I am using PuLP with Python to do some optimization and because my data is so large, I decided to try multithreading as my problem is quite large, i.e. choosing

However, in testing with a small subset of the main problem (10k instead of 1M people), I cannot get multithreading to actually use multiple threads.

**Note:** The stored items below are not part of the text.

/-- Levels above the input's at which the blocks of a tree of 2^s blocks are joined, in order. -/
def joinOffsets (b s : Nat) : List Nat :=
  match s with
  | 0 => []
  | k + 1 => joinOffsets b k ++ joinOffsets b k ++ [b + k]

/-- How far below the input's level each relinearisation's operands stand. -/
def evalOffsets (m : Nat) : List Nat :=
  (evalPowers m).map (fun e => Nat.clog 2 e - 1) ++ joinOffsets (evalBaby m) (evalTree m)

/-- Relinearisations of EVAL_POLY at degree 2^m - 1 (06 R167). -/
def evalRelins (m : Nat) : Nat := (evalOffsets m).length

/-- How far below the input's level the stream of each relinearisation may stand: at degree 15 the function table names the
levels (06 R170), elsewhere the stream stands at its operands' level or above. -/
def evalKeyOffsets (m : Nat) : List Nat := if m = 4 then [0, 0, 1, 1, 2, 2, 3] else evalOffsets m

/-- Working descriptors of EVAL_POLY (09 R296). -/
def evalWorks (m : Nat) : Nat := 2 ^ evalBaby m + evalTree m - 1

/-- Stated cycles of EVAL_POLY: the key switches at their levels, a rescale for each level, and 4 × 2^m element passes (06
R170, 09 R297). -/
def evalCost (v : PSetVals) (t : CtDesc) (m : Nat) (keys : List KeyStream) : Nat :=
  let ks := (evalKeyOffsets m).zipIdx.foldl (fun n o =>
    let l := t.level - o.1
    n + costKs v { t with polys := 2, level := l } (((keys[o.2]?).map (·.record.level.toNat)).getD l) 0) 0
  let rs := (List.range m).foldl (fun n i => n + costRescale { t with polys := 2, level := t.level - i - 1 } t.serial) 0
  ks + rs + 4 * 2 ^ m * costPass { t with level := t.level - m } t.serial (costU t.logN + 16)

/-! ### EVAL_POLY: its operations -/

/-- A ciphertext inside the routine: its fields, and its words where they are wanted. -/
structure EvVal where
  desc : CtDesc
  polys : Polys

/-- What an evaluation has to work with. -/
structure EvCtx where
  v : PSetVals
  logN : Nat
  dest : Nat
  words : Bool
  keys : List KeyStream
  pair : KeyStream → Nat → Nat → List Nat × List Nat
  coefs : List (Operand × Polys)

/-- An evaluation stops for want of a key, or at an internal operation's refusal. -/
inductive EvStop where
  | needsKey
  | refused (c : Check)

abbrev Ev (α : Type) := Except EvStop α

/-- An internal operation's check (06 R168). -/
def EvCtx.check (_ : EvCtx) (holds : Bool) (st : BitVec 8) (object : Nat) : Ev Unit :=
  if holds then .ok () else .error (.refused ⟨false, st, object⟩)

/-- Steps 5 and 7 of an internal operation's result. -/
def EvCtx.fits (x : EvCtx) (t : CtDesc) : Ev Unit := do
  x.check (1 ≤ t.level) stUnderflow x.dest
  x.check (t.noise + 16 ≤ x.v.log2Q t.level) stBudget x.dest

I followed the instructions to build the solver from source using the ../configure --enable-cbc-parallel flag as described on Coin-OR website; everything worked great and all the tests passed. I checked the CBC config log in build/Cbc/config.log and it has the message configure:30105: Cbc multithreading enabled in line 845, so it definitely is enabled to work.

System:

  • Mac OS X 10.14.3
  • i7-4870HQ quad-core
  • Python 3.6.7 w/Anaconda
  • problem occurs both in Jupyter and running in Python interpreter from the command line

Code, similar to from example here:

start = time.time()
solver = solvers.COIN_CMD(~/Cbc-2.9/build/Cbc/src/cbc',threads=8,msg=1,fracGap = 0.01)
prob.solve(solver)
print('time to solve:',time.time()-start,'seconds')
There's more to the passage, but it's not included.